Convergence and Limitation
Although the perceptron learning rule is simple, it is quite powerful. In fact, it can be shown that the rule will always successfully find a set of weights that separate the data as shown above, given that such a set exists. The perceptron learning rule is guaranteed to converge to a solution in a finite number of steps, so long as a solution exists. This brings us to an important question. What problems can a perceptron solve?
Recall that a perceptron is able to divide the input space into two regions by a linear boundary. If we have a dataset wherein a line can be drawn that separates the two classes we’re interested in, then the perceptron is an excellent choice for classifying on that set, as it is guaranteed to find a working solution. But in reality, very few datasets afford such a simple solution. The dataset for which a perceptron can work is called a linearly separable dataset, which form a very small minority of real world case problems.

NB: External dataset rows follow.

/-- Settles O60: the two ends show the same result, and two `KEYEXP` that succeed have read one key. -/
theorem operandsDetermineTheResult : Obligations.OperandsDetermineTheResult := by
  intro i s s' t t' hf hf' h ht ht'
  have hsame : SameResult t t' := by
    obtain ⟨u, u', hu, hu', hsame⟩ := exec_sameResult (hf'.trans hf.symm) h
    obtain rfl := Host.Outcome.next.inj (hu.symm.trans ht)
    obtain rfl := Host.Outcome.next.inj (hu'.symm.trans ht')
    exact hsame
  refine ⟨hsame.fault, fun hft => ?_⟩
  obtain ⟨hbusy, hdone, herr, hcode, hdoutLen, hdout⟩ := hsame.result hft
  refine ⟨hbusy, hdone, herr, hcode, hdoutLen, hdout, ?_⟩
  rintro rfl hok
  obtain ⟨key, nk, nr, hsize, hkey, rfl⟩ := ending_keyexp_success (ending_of_exec ht) hft hok
  obtain ⟨key', nk', nr', hsize', hkey', rfl⟩ :=
    ending_keyexp_success (ending_of_exec ht') (hsame.fault.trans hft) (herr.trans hok)
  obtain ⟨-, -, hlen⟩ := id h
  rw [show s'.keyLen = s.keyLen from hlen] at hsize' hkey'
  obtain ⟨rfl, rfl⟩ : nk = nk' ∧ nr = nr' := by simpa using hsize.symm.trans hsize'
  obtain rfl : key = key' :=
    Option.some.inj (hkey.symm.trans ((operand_agree h List.mem_cons_self).symm.trans hkey'))
  exact ⟨rfl, sameSchedule_loaded s s' key hsize⟩

end Sys2Proof.Machine
end

section
/-! PROOFS. The command word (30_encoding.md R70 to R75): what each group accepts and rejects, first by the fields and then by
the word, and the statements about decoding and encoding. -/

namespace Sys2Proof.Machine

open Claims

/-! The fields of a word as numbers (R70), and the word of given fields. -/

theorem fieldsOf_rsvd_toNat (v : Word) : (fieldsOf v).rsvd.toNat = v.toNat / 256 := by
  show (v.extractLsb' 8 24).toNat = _
  rw [BitVec.extractLsb'_toNat, Nat.shiftRight_eq_div_pow]
  omega

theorem fieldsOf_group_toNat (v : Word) : (fieldsOf v).group.toNat = v.toNat / 16 % 16 := by
  show (v.extractLsb' 4 4).toNat = _
  rw [BitVec.extractLsb'_toNat, Nat.shiftRight_eq_div_pow]

theorem fieldsOf_dir_toNat (v : Word) : (fieldsOf v).dir.toNat = v.toNat / 8 % 2 := by
  show (v.extractLsb' 3 1).toNat = _
  rw [BitVec.extractLsb'_toNat, Nat.shiftRight_eq_div_pow]

theorem fieldsOf_sel_toNat (v : Word) : (fieldsOf v).sel.toNat = v.toNat % 8 := by
  show (v.extractLsb' 0 3).toNat = _
  rw [BitVec.extractLsb'_toNat, Nat.shiftRight_zero]

/-- The four fields are all of the word (R70). -/
theorem toWord_fieldsOf (v : Word) : (fieldsOf v).toWord = v := by
  apply BitVec.eq_of_toNat_eq
  simp only [CommandFields.toWord, toNat_append_eq_add, fieldsOf_rsvd_toNat, fieldsOf_group_toNat, fieldsOf_dir_toNat,
    fieldsOf_sel_toNat]
  omega

/-! What decoding accepts (R71): every command it answers has the very fields it was answered for. -/

/-- `DIR` picks one of the two commands of a pair, `s` being the pair's `SEL` (R71). -/
theorem fields_of_pair {a b i : Instr} {g : BitVec 4} {d : BitVec 1} {s k : BitVec 3} (ha : a.fields = ⟨0, g, 0, k⟩)
    (hb : b.fields = ⟨0, g, 1, k⟩) (hs : s.toNat = k.toNat)
    (h : (Except.ok (if d.toNat = 0 then a else b) : Except DecodeError Instr) = .ok i) : i.fields = ⟨0, g, d, s⟩ := by
  obtain rfl := Except.ok.inj h
  obtain rfl := BitVec.eq_of_toNat_eq hs
  rcases BitVec.eq_zero_or_eq_one d with rfl | rfl
  · exact ha
  · exact hb

theorem fields_of_decodeKeyGroup {d : BitVec 1} {s : BitVec 3} {i : Instr}
    (h : decodeKeyGroup d.toNat s.toNat = .ok i) : i.fields = ⟨0, 0, d, s⟩ := by
  unfold decodeKeyGroup at h
  split at h
  case h_1 hd hs =>
    obtain rfl := Except.ok.inj h
    obtain rfl : d = 0 := BitVec.eq_of_toNat_eq hd
    obtain rfl : s = 1 := BitVec.eq_of_toNat_eq hs
    rfl
  case h_2 => exact nomatch h

theorem fields_of_decodeCipherGroup {d : BitVec 1} {s : BitVec 3} {i : Instr}
    (h : decodeCipherGroup d.toNat s.toNat = .ok i) : i.fields = ⟨0, 1, d, s⟩ := by
  unfold decodeCipherGroup at h
  split at h
  case h_1 hs => exact fields_of_pair (k := 0) rfl rfl hs h
  case h_2 hs => exact fields_of_pair (k := 1) rfl rfl hs h
  case h_3 hs => exact fields_of_pair (k := 2) rfl rfl hs h
  case h_4 hs => exact fields_of_pair (k := 3) rfl rfl hs h
  case h_5 hs => exact fields_of_pair (k := 4) rfl rfl hs h
  case h_6 hs => exact fields_of_pair (k := 5) rfl rfl hs h
  case h_7 => exact nomatch h

theorem fields_of_decodePaddingGroup {d : BitVec 1} {s : BitVec 3} {i : Instr}
    (h : decodePaddingGroup d.toNat s.toNat = .ok i) : i.fields = ⟨0, 2, d, s⟩ := by
  unfold decodePaddingGroup at h
  split at h
  next hs => exact fields_of_pair (k := 0) rfl rfl hs h
  next => exact nomatch h

theorem fields_of_decodeEnvelopeGroup {d : BitVec 1} {s : BitVec 3} {i : Instr}
    (h : decodeEnvelopeGroup d.toNat s.toNat = .ok i) : i.fields = ⟨0, 3, d, s⟩ := by
  unfold decodeEnvelopeGroup at h
  split at h
  next hs => exact fields_of_pair (k := 0) rfl rfl hs h
  next => exact nomatch h

theorem fields_of_decodeFields {f : CommandFields} {i : Instr} (h : decodeFields f = .ok i) : i.fields = f := by
  obtain ⟨r, g, d, s⟩ := f
  unfold decodeFields at h
  split at h
  next => exact nomatch h
  next hr =>
    obtain rfl : r = 0 := BitVec.eq_of_toNat_eq (not_not.mp hr)
    split at h
    case h_1 hg => obtain rfl : g = 0 := BitVec.eq_of_toNat_eq hg; exact fields_of_decodeKeyGroup h
    case h_2 hg => obtain rfl : g = 1 := BitVec.eq_of_toNat_eq hg; exact fields_of_decodeCipherGroup h
    case h_3 hg => obtain rfl : g = 2 := BitVec.eq_of_toNat_eq hg; exact fields_of_decodePaddingGroup h
    case h_4 hg => obtain rfl : g = 3 := BitVec.eq_of_toNat_eq hg; exact fields_of_decodeEnvelopeGroup h
    case h_5 => exact nomatch h

/-- A legal word is the word of the command it decodes to, and no other (R72). -/
theorem decode_eq_ok_iff {v : Word} {i : Instr} : decode v = .ok i ↔ v = encode i := by
  constructor
  · intro h
    rw [encode, fields_of_decodeFields h, toWord_fieldsOf]
  · rintro rfl
    exact decode_encode i

/-! What decoding rejects (R74). -/

theorem decodeKeyGroup_error_iff {d s : Nat} : (∃ e, decodeKeyGroup d s = .error e) ↔ ¬(d = 0 ∧ s = 1) := by
  unfold decodeKeyGroup
  split
  case h_1 => simp
  case h_2 h => simpa using h

theorem decodeCipherGroup_error_iff {d s : Nat} : (∃ e, decodeCipherGroup d s = .error e) ↔ 6 ≤ s := by
  unfold decodeCipherGroup
  split
  case h_7 h0 h1 h2 h3 h4 h5 =>
    simp only [imp_false] at h0 h1 h2 h3 h4 h5
    exact iff_of_true ⟨_, rfl⟩ (by omega)
  all_goals simp

theorem decodePaddingGroup_error_iff {d s : Nat} : (∃ e, decodePaddingGroup d s = .error e) ↔ s ≠ 0 := by
  unfold decodePaddingGroup
  split <;> simp [*]

theorem decodeEnvelopeGroup_error_iff {d s : Nat} : (∃ e, decodeEnvelopeGroup d s = .error e) ↔ s ≠ 0 := by
  unfold decodeEnvelopeGroup
  split <;> simp [*]

/-- The reserved fields, by group (R74). -/
theorem decodeFields_error_iff {f : CommandFields} : (∃ e, decodeFields f = .error e) ↔
    (f.rsvd.toNat ≠ 0 ∨ (f.group.toNat = 0 ∧ ¬(f.dir.toNat = 0 ∧ f.sel.toNat = 1)) ∨
      (f.group.toNat = 1 ∧ 6 ≤ f.sel.toNat) ∨
      ((f.group.toNat = 2 ∨ f.group.toNat = 3) ∧ f.sel.toNat ≠ 0) ∨ 4 ≤ f.group.toNat) := by
  unfold decodeFields
  split
  next hr => exact iff_of_true ⟨_, rfl⟩ (.inl hr)
  next hr =>
    split
    case h_1 hg => rw [decodeKeyGroup_error_iff]; omega
    case h_2 hg => rw [decodeCipherGroup_error_iff]; omega
    case h_3 hg => rw [decodePaddingGroup_error_iff]; omega
    case h_4 hg => rw [decodeEnvelopeGroup_error_iff]; omega
    case h_5 h0 h1 h2 h3 =>
      simp only [imp_false] at h0 h1 h2 h3
      exact iff_of_true ⟨_, rfl⟩ (by omega)

/-- An illegal word ends with `IllegalCommand` (R32). -/
theorem executeWord_of_error {v : Word} {e : DecodeError} (h : decode v = .error e) (s : State) :
    executeWord v s = .next (s.raise .illegalCommand) := by
  unfold executeWord
  rw [h]

/-! The statements about the word. -/

/-- Settles O3: the fields are those of the word, and what an illegal word does is `raise E(IllegalCommand)`. -/
theorem illegalWordsFail : Obligations.IllegalWordsFail := by
  constructor
  · intro v
    rw [decode, decodeFields_error_iff, fieldsOf_rsvd_toNat, fieldsOf_group_toNat, fieldsOf_dir_toNat, fieldsOf_sel_toNat]
    omega
  · rintro v s ⟨e, he⟩
    exact ⟨_, executeWord_of_error he s, fails_raise s .illegalCommand⟩

/-- Settles O2: each row of the table is the word of its command. -/
theorem legalWordsAreTheTable : Obligations.LegalWordsAreTheTable := by
  intro v i
  rw [decode_eq_ok_iff]
  cases i <;>
    simp only [List.mem_cons, List.not_mem_nil, Prod.mk.injEq, reduceCtorEq, and_true, and_false, false_or, or_false] <;>
    rfl

/-- A table row of 32 bits is decoded as its word (R75). -/
theorem decodeTableWord_toNat (v : Word) : decodeTableWord 32 v.toNat = (decode v).toOption := by
  unfold decodeTableWord
  rw [Nat.mod_eq_of_lt v.isLt, if_pos v.isLt, BitVec.ofNat_toNat, BitVec.setWidth_eq]

/-- Settles O1: a command decodes from its own word, by either decoder. -/
theorem decodeInvertsEncode : Obligations.DecodeInvertsEncode := by
  intro i _
  have h := decode_encode i
  exact ⟨h, by rw [decodeTableWord_toNat, h]; rfl⟩

/-- Settles O4: the legal words are words of commands, and the reserved field of each of the others is found by evaluation. -/
theorem sampleWordsDecode : Obligations.SampleWordsDecode :=
  ⟨decode_encode .keyexp, decode_encode .decCbc, decode_encode .encCtr, decode_encode .unpad, decode_encode .envEnc,
    by decide, by decide, by decide⟩

end Sys2Proof.Machine
end

section
/-! PROOFS. The field and the tables of 40_gf_tables.md: the laws of multiplication, the inverse, and the tables as their
algebra gives them. -/

namespace Sys2Proof.Machine

/-! The laws of multiplication (R102, R103). -/

/-- Bit 7 of a byte is its highest. -/
theorem getLsbD_seven (a : Byte) : a.getLsbD 7 = decide (128 ≤ a.toNat) := BitVec.msb_eq_decide a

/-- Doubling reduces modulo 0x11B (R102): bit 8 of `2·a`, where it is 1, is the one that 0x11B takes away. -/
theorem toNat_xtime (a : Byte) :
    (xtime a).toNat = if a.toNat < 128 then 2 * a.toNat else (2 * a.toNat) ^^^ 0x11B := by
  have hlt := a.isLt
  have hshift : (a <<< 1).toNat = 2 * a.toNat % 2 ^ 8 := by
    rw [BitVec.toNat_shiftLeft, Nat.shiftLeft_eq, Nat.mul_comm, pow_one]
  unfold xtime
  rw [BitVec.toNat_xor, hshift, getLsbD_seven]
  by_cases h : a.toNat < 128
  · rw [if_pos h, decide_eq_false (Nat.not_le.2 h)]
    exact (Nat.xor_zero _).trans (Nat.mod_eq_of_lt (by omega))
  · have hhigh : (2 * a.toNat ^^^ 0x11B) / 2 ^ 8 = 0 := by
      rw [Nat.xor_div_two_pow, show 2 * a.toNat / 2 ^ 8 = 1 by omega]; rfl
    have hlow : (2 * a.toNat ^^^ 0x11B) % 2 ^ 8 = 2 * a.toNat % 2 ^ 8 ^^^ 0x1B := Nat.xor_mod_two_pow
    rw [if_neg h, decide_eq_true (Nat.not_lt.1 h)]
    exact hlow.symm.trans (Nat.mod_eq_of_lt (by omega))

theorem gmul_zero_right (a : Byte) : gmul a 0x00 = 0x00 := by simp [gmul_bits, pick]

theorem gmul_one_right (a : Byte) : gmul a 0x01 = a := by simp [gmul_bits, pick]

theorem gmul_two_right (a : Byte) : gmul a 0x02 = xtime a := by simp [gmul_bits, pick]

/-- A byte is the sum of the powers of `x` that its bits pick (R100). -/
theorem eq_sum_pick : ∀ a : Byte, a =
    pick (a.getLsbD 0) (.twoPow 8 0) ^^^ pick (a.getLsbD 1) (.twoPow 8 1) ^^^ pick (a.getLsbD 2) (.twoPow 8 2) ^^^
      pick (a.getLsbD 3) (.twoPow 8 3) ^^^ pick (a.getLsbD 4) (.twoPow 8 4) ^^^ pick (a.getLsbD 5) (.twoPow 8 5) ^^^
      pick (a.getLsbD 6) (.twoPow 8 6) ^^^ pick (a.getLsbD 7) (.twoPow 8 7) := by
  decide +kernel

theorem gmul_one_left (a : Byte) : gmul 0x01 a = a := (gmul_bits 0x01 a).trans (eq_sum_pick a).symm

/-- Multiplications by two bytes commute: each is a sum of doublings, and doublings are linear. -/
theorem gmul_right_comm (a b c : Byte) : gmul (gmul a b) c = gmul (gmul a c) b := by
  rw [gmul_bits a b, gmul_bits (gmul a c) b]
  simp only [gmul_xor_left, gmul_pick_left, gmul_xtime_left]

theorem gmul_comm (a b : Byte) : gmul a b = gmul b a := by
  have h := gmul_right_comm 0x01 a b
  rwa [gmul_one_left, gmul_one_left] at h

theorem gmul_assoc (a b c : Byte) : gmul (gmul a b) c = gmul a (gmul b c) := by
  rw [gmul_comm a b, gmul_right_comm, gmul_comm]

/-! The inverse (R104). Squaring is linear, so eight squarings, which keep each power of `x` up to 7, keep every byte. As
`a · (a · ginv a)` is eight squarings of `a`, it is `a`. So `a · ginv a` is its own square, hence 0x00 or 0x01; and it is
not 0x00 where `a` is not. -/

/-- The square of a byte. -/
def gsq (a : Byte) : Byte := gmul a a

theorem gsq_xor (a b : Byte) : gsq (a ^^^ b) = gsq a ^^^ gsq b := by
  simp only [gsq, gmul_xor_left, gmul_xor_right, gmul_comm b a, BitVec.xor_assoc]
  rw [← BitVec.xor_assoc (gmul a b) (gmul a b), BitVec.xor_self, BitVec.zero_xor]

theorem gsq_pick (c : Bool) (a : Byte) : gsq (pick c a) = pick c (gsq a) := by
  cases c
  · exact gmul_zero_right 0x00
  · rfl

/-- A linear map that keeps each power of `x` up to 7 keeps every byte. -/
theorem eq_self_of_linear {f : Byte → Byte} (hxor : ∀ a b, f (a ^^^ b) = f a ^^^ f b)
    (hpick : ∀ c a, f (pick c a) = pick c (f a)) (hpow : ∀ i < 8, f (.twoPow 8 i) = .twoPow 8 i) (a : Byte) :
    f a = a := by
  rw [eq_sum_pick a]
  simp only [hxor, hpick, hpow, Nat.reduceLT]

theorem gsq_iterate_eight : ∀ a : Byte, gsq^[8] a = a :=
  eq_self_of_linear (fun a b => by simp only [Function.iterate_succ_apply, Function.iterate_zero_apply, gsq_xor])
    (fun c a => by simp only [Function.iterate_succ_apply, Function.iterate_zero_apply, gsq_pick]) (by decide +kernel)

/-- `ginv` is the product of the squares of `a` (log 17). -/
theorem ginv_eq (a : Byte) : ginv a =
    gmul (gmul (gmul (gmul (gmul (gmul (gsq a) (gsq^[2] a)) (gsq^[3] a)) (gsq^[4] a)) (gsq^[5] a)) (gsq^[6] a))
      (gsq^[7] a) := by
  have h : ginv a =
    gmul (gmul (gmul (gmul (gmul (gmul (gmul 0x01 (gsq a)) (gsq^[2] a)) (gsq^[3] a)) (gsq^[4] a)) (gsq^[5] a)) (gsq^[6] a))
      (gsq^[7] a) := rfl
  rw [h, gmul_one_left]

/-- The squares telescope: `a · a` times the squares from the second power on is eight squarings of `a`. -/
theorem gmul_gmul_ginv (a : Byte) : gmul a (gmul a (ginv a)) = a := by
  rw [ginv_eq]
  simp only [← gmul_assoc]
  exact gsq_iterate_eight a

theorem eq_zero_or_one_of_idempotent : ∀ e : Byte, gmul e e = e → e = 0x00 ∨ e = 0x01 := by decide +kernel

theorem gmul_ginv {a : Byte} (h : a ≠ 0x00) : gmul a (ginv a) = 0x01 := by
  have hkeeps := gmul_gmul_ginv a
  have hidem : gmul (gmul a (ginv a)) (gmul a (ginv a)) = gmul a (ginv a) := by
    rw [← gmul_assoc, gmul_comm (gmul a (ginv a)), hkeeps]
  refine (eq_zero_or_one_of_idempotent _ hidem).resolve_left fun h0 => h ?_
  rw [← hkeeps, h0, gmul_zero_right]

/-- A nonzero byte has one inverse: by associativity any other is `ginv`. -/
theorem gmul_eq_one_iff {a b : Byte} (h : a ≠ 0x00) : gmul a b = 0x01 ↔ b = ginv a := by
  constructor
  · intro hb
    calc b = gmul (gmul a (ginv a)) b := by rw [gmul_ginv h, gmul_one_left]
      _ = gmul (gmul a b) (ginv a) := gmul_right_comm _ _ _
      _ = ginv a := by rw [hb, gmul_one_left]
  · rintro rfl
    exact gmul_ginv h

theorem ginv_zero : ginv 0x00 = 0x00 := by rw [ginv_eq]; exact gmul_zero_right _

theorem ginv_ginv (a : Byte) : ginv (ginv a) = a := by
  by_cases h : a = 0x00
  · rw [h, ginv_zero, ginv_zero]
  · have hinv := gmul_ginv h
    have hne : ginv a ≠ 0x00 := by
      intro h0
      rw [h0, gmul_zero_right] at hinv
      exact absurd hinv (by decide)
    exact ((gmul_eq_one_iff hne).1 ((gmul_comm _ _).trans hinv)).symm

Below is an example of an AND-gate set, which has two classes, white for 0 and black for 1. We can see that for such a set, the perceptron is guaranteed to find a working solution.
We can see that for such linearly separable dataset, the perceptron is guaranteed to find a working solution.
Below is an example of an XOR-gate set, which has the same classes as above. Notice that there is no line that can separate these four points by class.
Notice that there is no line that can separate these four points by class, which means we cannot define the every point of class 1 on one side and every point of class 0 on the other.
The humble perceptron simply won’t work well on such non-linearly separable dataset. The training algorithm we have defined above will never converge, meaning that it will continue to search until it is stopped. While there are some extensions to the perceptron, including stochastic perceptron learning, there is a hard limit on how well the method can work for real world data. The perceptron is not used except for the simplest tasks, or those that require extremely light computational costs.